____ Recorded information
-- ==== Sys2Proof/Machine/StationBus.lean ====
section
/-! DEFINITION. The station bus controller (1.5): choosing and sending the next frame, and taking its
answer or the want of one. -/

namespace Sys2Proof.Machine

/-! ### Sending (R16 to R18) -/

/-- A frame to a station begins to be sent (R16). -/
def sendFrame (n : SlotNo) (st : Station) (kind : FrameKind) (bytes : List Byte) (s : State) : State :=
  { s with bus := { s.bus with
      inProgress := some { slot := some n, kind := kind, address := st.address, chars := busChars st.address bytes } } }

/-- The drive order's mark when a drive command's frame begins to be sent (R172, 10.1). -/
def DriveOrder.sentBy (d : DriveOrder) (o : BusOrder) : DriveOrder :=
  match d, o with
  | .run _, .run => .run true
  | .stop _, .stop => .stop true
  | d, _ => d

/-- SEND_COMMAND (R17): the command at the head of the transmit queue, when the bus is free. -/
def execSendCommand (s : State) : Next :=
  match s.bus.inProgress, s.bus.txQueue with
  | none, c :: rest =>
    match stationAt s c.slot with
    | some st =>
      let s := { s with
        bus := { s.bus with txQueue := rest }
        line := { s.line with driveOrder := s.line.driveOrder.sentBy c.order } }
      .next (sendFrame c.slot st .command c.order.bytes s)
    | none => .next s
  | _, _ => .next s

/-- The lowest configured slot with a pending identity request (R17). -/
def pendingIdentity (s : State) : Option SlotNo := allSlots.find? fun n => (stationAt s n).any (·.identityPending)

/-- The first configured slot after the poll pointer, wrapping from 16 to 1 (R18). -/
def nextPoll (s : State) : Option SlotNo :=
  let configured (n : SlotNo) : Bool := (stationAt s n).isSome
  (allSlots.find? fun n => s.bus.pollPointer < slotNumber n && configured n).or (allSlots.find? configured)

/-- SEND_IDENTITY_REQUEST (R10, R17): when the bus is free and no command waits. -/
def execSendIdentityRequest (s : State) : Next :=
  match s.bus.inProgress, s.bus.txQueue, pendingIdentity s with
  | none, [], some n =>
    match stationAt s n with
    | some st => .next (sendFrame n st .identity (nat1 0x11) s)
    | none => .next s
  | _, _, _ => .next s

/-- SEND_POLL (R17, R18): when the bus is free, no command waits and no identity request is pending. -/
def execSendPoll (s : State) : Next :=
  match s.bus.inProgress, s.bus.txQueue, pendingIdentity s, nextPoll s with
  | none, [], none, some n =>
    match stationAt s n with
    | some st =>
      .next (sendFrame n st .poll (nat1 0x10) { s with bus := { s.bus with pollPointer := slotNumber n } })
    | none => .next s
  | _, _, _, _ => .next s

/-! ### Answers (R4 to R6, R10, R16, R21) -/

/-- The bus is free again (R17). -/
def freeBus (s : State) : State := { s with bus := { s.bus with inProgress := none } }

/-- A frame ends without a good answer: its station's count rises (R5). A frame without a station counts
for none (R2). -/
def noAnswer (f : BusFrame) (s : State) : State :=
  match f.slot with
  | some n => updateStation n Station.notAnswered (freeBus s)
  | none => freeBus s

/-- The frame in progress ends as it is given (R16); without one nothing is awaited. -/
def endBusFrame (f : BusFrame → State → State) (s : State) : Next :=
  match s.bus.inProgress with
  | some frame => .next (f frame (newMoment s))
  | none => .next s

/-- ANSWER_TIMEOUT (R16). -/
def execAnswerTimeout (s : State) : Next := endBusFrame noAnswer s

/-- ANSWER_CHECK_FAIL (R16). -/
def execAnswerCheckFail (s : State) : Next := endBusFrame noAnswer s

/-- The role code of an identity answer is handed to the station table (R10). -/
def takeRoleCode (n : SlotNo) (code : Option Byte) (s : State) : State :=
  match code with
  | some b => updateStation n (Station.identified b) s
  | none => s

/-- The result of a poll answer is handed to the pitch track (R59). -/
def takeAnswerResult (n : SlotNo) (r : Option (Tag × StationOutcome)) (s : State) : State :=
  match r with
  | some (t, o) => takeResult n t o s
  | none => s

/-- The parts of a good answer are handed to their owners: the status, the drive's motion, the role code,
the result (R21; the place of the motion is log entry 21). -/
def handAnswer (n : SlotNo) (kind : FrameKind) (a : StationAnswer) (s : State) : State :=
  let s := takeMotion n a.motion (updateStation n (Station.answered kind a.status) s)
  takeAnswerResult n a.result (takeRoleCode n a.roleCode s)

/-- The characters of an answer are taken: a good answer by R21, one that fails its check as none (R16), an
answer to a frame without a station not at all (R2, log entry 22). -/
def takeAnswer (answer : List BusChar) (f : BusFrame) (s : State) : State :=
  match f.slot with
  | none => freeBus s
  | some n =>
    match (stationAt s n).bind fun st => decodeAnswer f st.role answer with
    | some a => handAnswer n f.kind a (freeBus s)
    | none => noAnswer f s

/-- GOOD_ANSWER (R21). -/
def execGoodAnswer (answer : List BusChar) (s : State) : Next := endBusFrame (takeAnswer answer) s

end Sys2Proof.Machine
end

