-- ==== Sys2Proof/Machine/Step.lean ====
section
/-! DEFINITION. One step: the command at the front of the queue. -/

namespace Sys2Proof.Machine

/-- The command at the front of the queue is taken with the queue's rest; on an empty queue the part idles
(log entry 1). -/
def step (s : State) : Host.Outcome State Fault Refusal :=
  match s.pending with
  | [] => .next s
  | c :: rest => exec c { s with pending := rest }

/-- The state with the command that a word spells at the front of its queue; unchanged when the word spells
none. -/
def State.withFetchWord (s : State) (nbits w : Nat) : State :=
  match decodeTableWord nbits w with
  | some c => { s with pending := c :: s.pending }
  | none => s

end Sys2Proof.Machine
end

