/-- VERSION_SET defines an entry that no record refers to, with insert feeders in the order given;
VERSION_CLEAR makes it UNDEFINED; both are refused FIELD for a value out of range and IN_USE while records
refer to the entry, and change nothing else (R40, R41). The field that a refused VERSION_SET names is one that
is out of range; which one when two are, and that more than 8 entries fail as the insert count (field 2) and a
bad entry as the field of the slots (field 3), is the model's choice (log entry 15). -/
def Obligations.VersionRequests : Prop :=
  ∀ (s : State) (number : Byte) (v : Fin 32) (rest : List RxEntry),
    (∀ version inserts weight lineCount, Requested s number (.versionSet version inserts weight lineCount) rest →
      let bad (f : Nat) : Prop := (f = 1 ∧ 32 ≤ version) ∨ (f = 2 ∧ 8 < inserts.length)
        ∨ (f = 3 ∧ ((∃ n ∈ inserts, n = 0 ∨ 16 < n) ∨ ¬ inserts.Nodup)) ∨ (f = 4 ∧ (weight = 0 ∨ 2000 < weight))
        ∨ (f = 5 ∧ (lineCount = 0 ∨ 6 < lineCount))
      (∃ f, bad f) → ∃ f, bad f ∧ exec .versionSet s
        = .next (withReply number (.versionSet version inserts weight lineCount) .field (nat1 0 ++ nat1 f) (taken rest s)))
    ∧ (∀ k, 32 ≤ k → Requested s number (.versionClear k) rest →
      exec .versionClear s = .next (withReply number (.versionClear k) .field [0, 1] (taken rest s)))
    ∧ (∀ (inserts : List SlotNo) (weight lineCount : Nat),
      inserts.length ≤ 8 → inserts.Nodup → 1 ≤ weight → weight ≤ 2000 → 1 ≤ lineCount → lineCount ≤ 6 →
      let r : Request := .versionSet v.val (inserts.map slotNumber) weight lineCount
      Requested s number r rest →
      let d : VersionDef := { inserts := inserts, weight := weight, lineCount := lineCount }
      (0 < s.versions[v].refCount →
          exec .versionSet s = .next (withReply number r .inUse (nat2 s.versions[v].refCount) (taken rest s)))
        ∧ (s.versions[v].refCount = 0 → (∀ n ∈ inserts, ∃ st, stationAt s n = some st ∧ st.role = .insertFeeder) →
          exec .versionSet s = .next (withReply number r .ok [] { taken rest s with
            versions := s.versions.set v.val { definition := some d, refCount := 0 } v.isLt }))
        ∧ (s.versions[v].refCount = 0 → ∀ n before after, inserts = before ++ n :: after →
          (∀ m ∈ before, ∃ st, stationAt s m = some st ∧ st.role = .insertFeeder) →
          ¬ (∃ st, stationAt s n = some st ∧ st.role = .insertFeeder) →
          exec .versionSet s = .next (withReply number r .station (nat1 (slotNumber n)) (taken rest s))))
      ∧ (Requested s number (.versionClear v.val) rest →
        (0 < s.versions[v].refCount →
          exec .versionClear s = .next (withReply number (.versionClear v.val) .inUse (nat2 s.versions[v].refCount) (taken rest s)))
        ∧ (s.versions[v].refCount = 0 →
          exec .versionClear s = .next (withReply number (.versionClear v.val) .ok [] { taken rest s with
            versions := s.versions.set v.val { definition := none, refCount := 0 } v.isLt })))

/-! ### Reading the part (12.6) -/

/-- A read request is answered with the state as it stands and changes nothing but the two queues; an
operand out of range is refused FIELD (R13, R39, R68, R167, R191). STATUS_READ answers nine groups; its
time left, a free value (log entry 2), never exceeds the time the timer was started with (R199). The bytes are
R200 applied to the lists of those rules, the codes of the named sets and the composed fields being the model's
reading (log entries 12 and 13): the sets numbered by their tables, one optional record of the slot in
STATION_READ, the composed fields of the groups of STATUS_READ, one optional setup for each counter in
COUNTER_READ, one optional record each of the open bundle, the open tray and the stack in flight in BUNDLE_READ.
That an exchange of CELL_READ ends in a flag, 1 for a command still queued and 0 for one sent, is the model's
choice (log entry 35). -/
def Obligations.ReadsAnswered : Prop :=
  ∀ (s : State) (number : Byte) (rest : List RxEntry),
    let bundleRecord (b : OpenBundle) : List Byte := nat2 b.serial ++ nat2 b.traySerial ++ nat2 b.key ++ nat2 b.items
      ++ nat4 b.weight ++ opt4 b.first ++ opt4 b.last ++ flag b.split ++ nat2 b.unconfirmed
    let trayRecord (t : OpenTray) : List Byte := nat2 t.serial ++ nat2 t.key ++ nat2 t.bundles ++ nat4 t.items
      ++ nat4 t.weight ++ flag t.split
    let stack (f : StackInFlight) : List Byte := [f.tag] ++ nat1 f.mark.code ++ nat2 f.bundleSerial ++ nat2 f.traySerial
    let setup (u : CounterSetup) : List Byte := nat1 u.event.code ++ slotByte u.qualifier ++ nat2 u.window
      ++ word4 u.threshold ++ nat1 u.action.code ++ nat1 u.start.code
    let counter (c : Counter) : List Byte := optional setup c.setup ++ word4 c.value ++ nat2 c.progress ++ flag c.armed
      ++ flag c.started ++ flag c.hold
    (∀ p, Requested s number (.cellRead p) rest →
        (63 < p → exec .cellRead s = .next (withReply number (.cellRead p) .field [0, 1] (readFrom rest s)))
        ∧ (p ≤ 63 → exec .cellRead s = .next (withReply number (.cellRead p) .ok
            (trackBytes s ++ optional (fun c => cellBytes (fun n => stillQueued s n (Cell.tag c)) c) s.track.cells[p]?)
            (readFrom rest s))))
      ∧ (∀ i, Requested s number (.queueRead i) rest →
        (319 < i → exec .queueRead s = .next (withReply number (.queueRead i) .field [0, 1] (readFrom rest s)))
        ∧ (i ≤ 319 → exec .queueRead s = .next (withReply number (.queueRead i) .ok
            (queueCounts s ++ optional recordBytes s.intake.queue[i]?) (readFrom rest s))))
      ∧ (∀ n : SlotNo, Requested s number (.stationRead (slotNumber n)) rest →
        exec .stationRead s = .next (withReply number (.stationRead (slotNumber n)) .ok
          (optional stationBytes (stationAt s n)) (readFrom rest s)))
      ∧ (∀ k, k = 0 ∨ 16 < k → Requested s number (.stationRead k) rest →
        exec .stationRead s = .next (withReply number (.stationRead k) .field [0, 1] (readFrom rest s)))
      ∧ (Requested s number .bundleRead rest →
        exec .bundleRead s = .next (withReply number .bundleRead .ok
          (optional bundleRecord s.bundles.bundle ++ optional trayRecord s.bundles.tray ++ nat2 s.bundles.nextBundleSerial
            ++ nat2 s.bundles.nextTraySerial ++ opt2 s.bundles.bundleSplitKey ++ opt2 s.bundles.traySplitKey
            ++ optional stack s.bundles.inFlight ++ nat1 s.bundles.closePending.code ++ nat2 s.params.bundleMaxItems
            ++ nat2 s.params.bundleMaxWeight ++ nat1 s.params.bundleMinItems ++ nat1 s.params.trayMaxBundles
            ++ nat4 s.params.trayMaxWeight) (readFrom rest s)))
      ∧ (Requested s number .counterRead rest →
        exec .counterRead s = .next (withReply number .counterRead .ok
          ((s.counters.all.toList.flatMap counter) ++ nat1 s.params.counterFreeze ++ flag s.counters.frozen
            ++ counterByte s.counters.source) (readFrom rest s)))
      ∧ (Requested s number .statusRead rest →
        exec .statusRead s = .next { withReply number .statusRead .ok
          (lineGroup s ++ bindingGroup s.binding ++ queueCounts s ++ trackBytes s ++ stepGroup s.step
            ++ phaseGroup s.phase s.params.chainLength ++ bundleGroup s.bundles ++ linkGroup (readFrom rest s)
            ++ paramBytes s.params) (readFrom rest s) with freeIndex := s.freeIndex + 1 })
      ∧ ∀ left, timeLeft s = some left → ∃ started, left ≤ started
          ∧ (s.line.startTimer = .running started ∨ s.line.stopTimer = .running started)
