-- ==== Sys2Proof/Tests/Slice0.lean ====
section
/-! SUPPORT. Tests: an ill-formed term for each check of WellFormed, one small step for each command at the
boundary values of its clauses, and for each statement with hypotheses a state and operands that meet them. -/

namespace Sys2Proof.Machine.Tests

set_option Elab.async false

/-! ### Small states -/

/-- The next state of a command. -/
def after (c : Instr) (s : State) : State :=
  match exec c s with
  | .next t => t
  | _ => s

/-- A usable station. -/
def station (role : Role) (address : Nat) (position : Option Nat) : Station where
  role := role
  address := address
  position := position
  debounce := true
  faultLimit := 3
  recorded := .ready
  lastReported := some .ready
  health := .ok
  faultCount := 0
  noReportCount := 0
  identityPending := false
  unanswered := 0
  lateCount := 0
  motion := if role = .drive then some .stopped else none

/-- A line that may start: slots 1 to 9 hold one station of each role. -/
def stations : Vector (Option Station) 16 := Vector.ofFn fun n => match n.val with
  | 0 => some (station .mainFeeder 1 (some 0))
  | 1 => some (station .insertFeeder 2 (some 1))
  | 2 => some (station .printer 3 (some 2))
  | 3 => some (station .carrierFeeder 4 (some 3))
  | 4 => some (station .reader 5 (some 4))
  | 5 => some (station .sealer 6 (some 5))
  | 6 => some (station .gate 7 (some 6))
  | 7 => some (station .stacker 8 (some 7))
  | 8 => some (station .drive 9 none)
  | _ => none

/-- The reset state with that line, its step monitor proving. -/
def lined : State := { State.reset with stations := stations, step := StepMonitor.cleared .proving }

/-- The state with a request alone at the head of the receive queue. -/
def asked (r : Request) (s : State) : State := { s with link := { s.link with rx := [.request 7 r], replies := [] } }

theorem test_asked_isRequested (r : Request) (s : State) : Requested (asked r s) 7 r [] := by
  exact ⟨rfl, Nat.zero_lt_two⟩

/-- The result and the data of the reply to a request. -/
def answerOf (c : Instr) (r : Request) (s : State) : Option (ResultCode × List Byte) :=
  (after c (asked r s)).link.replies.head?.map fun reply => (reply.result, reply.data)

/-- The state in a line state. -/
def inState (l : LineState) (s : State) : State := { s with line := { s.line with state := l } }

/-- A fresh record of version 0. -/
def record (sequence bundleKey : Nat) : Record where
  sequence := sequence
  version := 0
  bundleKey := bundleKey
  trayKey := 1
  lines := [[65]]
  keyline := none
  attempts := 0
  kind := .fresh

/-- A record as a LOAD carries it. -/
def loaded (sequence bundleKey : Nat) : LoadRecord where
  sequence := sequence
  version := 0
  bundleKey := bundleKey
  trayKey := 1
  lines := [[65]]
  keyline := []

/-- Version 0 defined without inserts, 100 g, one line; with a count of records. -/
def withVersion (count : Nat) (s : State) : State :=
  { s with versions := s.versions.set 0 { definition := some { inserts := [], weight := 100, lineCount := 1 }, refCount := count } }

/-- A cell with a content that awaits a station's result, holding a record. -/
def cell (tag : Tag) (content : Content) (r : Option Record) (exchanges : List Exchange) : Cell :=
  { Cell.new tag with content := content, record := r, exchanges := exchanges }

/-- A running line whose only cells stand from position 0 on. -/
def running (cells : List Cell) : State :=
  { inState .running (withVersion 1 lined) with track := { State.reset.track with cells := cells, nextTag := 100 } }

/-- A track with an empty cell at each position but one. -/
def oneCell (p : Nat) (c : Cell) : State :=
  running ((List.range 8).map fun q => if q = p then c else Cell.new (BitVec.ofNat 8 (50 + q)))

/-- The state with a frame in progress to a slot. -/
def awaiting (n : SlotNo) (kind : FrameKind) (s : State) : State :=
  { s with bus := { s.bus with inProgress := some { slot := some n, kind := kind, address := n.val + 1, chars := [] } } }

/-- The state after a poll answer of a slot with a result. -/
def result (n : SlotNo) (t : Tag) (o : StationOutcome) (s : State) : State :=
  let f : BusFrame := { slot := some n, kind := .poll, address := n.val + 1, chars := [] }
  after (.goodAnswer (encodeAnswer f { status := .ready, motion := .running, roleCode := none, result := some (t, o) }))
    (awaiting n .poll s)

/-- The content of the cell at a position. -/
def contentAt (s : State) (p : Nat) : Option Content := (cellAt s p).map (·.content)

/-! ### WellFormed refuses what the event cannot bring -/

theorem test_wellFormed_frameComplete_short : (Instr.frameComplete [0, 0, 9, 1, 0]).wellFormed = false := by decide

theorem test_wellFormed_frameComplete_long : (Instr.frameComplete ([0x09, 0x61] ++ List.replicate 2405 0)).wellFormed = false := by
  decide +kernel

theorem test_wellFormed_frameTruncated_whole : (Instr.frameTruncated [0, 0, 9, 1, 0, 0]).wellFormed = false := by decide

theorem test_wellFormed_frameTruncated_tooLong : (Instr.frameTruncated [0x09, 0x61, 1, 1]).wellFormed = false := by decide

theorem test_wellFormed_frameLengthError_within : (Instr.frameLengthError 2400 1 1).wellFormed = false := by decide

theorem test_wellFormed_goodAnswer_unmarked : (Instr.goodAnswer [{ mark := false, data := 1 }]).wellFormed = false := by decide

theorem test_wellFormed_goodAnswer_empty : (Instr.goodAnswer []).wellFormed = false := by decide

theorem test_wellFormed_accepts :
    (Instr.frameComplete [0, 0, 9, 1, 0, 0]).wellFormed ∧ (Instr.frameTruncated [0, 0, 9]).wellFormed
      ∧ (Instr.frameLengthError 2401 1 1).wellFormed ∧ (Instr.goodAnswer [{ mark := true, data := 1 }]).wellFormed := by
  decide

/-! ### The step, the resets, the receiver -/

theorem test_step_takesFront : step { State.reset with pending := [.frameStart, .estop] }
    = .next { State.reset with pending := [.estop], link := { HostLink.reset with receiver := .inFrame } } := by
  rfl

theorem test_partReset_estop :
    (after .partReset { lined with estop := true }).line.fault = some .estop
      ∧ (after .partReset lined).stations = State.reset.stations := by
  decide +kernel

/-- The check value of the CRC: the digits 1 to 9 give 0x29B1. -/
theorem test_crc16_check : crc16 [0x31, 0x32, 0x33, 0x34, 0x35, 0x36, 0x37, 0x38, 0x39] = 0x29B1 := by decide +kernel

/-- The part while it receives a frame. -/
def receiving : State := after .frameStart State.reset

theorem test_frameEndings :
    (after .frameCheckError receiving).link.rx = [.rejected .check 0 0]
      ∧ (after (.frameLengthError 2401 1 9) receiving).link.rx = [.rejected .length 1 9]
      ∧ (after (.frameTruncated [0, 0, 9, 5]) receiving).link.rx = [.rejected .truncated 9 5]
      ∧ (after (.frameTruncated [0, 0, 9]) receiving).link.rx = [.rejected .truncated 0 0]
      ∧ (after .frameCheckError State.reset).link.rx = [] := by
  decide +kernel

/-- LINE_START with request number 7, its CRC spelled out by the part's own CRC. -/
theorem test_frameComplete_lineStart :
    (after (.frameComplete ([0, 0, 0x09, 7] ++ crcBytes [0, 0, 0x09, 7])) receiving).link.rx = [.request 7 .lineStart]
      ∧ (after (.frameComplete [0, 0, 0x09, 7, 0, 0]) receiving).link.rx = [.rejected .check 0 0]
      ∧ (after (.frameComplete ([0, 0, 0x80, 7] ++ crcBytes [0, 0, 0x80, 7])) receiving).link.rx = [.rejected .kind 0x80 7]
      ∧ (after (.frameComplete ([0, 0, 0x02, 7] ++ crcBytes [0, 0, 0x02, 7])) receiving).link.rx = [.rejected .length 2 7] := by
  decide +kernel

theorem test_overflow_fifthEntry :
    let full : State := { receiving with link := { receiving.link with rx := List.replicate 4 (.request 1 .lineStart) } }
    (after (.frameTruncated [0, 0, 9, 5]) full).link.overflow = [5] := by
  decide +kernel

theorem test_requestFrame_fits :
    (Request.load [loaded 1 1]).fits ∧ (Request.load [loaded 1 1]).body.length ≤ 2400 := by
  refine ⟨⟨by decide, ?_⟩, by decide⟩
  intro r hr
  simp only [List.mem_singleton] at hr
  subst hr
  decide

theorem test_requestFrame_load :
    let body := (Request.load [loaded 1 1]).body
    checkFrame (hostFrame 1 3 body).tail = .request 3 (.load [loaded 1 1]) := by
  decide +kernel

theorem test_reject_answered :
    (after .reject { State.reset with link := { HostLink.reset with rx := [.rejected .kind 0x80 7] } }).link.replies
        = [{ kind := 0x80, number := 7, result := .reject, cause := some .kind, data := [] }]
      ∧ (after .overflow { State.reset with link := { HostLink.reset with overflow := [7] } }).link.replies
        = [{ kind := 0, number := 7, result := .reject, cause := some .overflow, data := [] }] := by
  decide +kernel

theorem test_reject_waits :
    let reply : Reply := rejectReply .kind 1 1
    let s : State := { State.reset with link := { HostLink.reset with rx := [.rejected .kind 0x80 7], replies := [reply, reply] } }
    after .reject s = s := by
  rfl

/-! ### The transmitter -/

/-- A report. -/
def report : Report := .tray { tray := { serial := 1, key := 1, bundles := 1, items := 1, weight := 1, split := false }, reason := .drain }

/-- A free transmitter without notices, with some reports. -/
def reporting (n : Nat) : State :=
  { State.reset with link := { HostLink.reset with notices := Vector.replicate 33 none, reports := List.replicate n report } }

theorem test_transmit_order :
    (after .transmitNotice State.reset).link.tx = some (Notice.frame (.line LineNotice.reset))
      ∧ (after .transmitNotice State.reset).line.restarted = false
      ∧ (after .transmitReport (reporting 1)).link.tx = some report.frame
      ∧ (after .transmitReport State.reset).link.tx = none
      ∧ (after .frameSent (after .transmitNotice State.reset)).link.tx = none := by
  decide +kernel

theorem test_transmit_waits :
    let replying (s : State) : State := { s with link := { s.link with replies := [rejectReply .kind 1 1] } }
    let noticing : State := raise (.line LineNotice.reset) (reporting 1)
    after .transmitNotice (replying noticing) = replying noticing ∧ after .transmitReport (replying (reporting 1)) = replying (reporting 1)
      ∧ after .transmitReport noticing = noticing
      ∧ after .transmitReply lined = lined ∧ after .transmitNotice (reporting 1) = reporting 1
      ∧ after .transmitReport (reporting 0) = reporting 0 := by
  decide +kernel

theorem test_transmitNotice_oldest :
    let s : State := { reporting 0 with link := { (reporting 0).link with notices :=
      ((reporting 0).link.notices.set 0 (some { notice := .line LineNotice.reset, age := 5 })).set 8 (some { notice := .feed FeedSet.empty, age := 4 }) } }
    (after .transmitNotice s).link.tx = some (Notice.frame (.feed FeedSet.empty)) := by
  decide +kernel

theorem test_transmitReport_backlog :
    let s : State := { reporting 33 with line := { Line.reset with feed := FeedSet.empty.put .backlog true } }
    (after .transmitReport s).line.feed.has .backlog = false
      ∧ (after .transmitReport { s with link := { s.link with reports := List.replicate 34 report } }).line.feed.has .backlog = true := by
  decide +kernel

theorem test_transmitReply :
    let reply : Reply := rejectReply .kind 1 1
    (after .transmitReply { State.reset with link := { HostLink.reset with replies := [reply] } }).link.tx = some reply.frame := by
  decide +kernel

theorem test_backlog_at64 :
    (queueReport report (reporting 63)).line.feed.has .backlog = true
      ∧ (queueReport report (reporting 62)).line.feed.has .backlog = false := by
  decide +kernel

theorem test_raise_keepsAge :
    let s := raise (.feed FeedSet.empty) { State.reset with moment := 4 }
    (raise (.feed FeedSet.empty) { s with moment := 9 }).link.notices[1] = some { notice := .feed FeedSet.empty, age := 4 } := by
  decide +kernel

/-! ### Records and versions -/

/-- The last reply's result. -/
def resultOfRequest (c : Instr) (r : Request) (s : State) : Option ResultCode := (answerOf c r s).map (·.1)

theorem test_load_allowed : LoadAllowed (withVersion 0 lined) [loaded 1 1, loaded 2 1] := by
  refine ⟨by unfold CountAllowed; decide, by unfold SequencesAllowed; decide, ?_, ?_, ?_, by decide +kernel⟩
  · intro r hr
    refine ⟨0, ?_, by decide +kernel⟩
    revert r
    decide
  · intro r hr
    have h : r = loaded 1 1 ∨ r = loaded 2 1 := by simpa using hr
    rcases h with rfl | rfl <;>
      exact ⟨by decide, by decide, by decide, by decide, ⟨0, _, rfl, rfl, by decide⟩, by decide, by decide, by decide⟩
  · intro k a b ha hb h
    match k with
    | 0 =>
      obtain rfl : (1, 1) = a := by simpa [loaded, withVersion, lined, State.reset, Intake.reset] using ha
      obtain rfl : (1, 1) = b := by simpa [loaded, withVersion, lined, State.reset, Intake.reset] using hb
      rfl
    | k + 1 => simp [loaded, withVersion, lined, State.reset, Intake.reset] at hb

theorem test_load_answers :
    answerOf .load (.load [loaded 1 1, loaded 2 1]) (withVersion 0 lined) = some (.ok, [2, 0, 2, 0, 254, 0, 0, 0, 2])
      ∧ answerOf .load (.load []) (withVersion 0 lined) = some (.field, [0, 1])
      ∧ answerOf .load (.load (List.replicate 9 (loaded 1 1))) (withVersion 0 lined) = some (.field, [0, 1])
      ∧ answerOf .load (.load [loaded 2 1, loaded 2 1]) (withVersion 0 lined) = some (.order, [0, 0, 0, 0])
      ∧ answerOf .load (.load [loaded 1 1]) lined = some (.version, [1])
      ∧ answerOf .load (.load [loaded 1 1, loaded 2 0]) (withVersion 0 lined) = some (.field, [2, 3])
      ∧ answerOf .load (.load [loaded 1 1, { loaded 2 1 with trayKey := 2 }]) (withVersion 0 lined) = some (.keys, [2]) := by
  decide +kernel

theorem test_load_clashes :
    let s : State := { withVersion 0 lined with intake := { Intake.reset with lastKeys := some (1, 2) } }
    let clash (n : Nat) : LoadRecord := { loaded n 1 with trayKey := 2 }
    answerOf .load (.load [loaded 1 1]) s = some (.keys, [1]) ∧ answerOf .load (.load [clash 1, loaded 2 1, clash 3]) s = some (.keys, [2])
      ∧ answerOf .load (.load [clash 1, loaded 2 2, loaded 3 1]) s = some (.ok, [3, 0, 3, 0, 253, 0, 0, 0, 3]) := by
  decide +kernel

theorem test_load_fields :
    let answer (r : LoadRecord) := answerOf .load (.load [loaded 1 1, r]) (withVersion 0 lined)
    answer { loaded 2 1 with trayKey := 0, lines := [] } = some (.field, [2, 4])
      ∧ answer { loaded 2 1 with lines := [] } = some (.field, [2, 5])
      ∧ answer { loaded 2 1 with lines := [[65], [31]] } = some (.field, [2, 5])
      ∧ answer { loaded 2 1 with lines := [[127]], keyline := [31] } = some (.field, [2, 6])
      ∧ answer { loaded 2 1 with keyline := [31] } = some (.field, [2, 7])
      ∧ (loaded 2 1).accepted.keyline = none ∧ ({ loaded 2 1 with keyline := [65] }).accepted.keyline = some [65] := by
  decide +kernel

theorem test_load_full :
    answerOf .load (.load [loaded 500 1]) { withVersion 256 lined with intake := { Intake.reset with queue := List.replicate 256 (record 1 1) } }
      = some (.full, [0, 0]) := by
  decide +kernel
________
Exercise -> Transcribe the records above exactly, from the opening line down to and including the line with "let configured (n".

Answer to this problem ->
-- ==== Sys2Proof/Machine/StationBus.lean ====
section
/-! DEFINITION. The station bus controller (1.5): choosing and sending the next frame, and taking its
answer or the want of one. -/

namespace Sys2Proof.Machine

/-! ### Sending (R16 to R18) -/

/-- A frame to a station begins to be sent (R16). -/
def sendFrame (n : SlotNo) (st : Station) (kind : FrameKind) (bytes : List Byte) (s : State) : State :=
  { s with bus := { s.bus with
      inProgress := some { slot := some n, kind := kind, address := st.address, chars := busChars st.address bytes } } }

/-- The drive order's mark when a drive command's frame begins to be sent (R172, 10.1). -/
def DriveOrder.sentBy (d : DriveOrder) (o : BusOrder) : DriveOrder :=
  match d, o with
  | .run _, .run => .run true
  | .stop _, .stop => .stop true
  | d, _ => d

/-- SEND_COMMAND (R17): the command at the head of the transmit queue, when the bus is free. -/
def execSendCommand (s : State) : Next :=
  match s.bus.inProgress, s.bus.txQueue with
  | none, c :: rest =>
    match stationAt s c.slot with
    | some st =>
      let s := { s with
        bus := { s.bus with txQueue := rest }
        line := { s.line with driveOrder := s.line.driveOrder.sentBy c.order } }
      .next (sendFrame c.slot st .command c.order.bytes s)
    | none => .next s
  | _, _ => .next s

/-- The lowest configured slot with a pending identity request (R17). -/
def pendingIdentity (s : State) : Option SlotNo := allSlots.find? fun n => (stationAt s n).any (·.identityPending)

/-- The first configured slot after the poll pointer, wrapping from 16 to 1 (R18). -/
def nextPoll (s : State) : Option SlotNo :=
  let configured (n : SlotNo) : Bool := (stationAt s n).isSome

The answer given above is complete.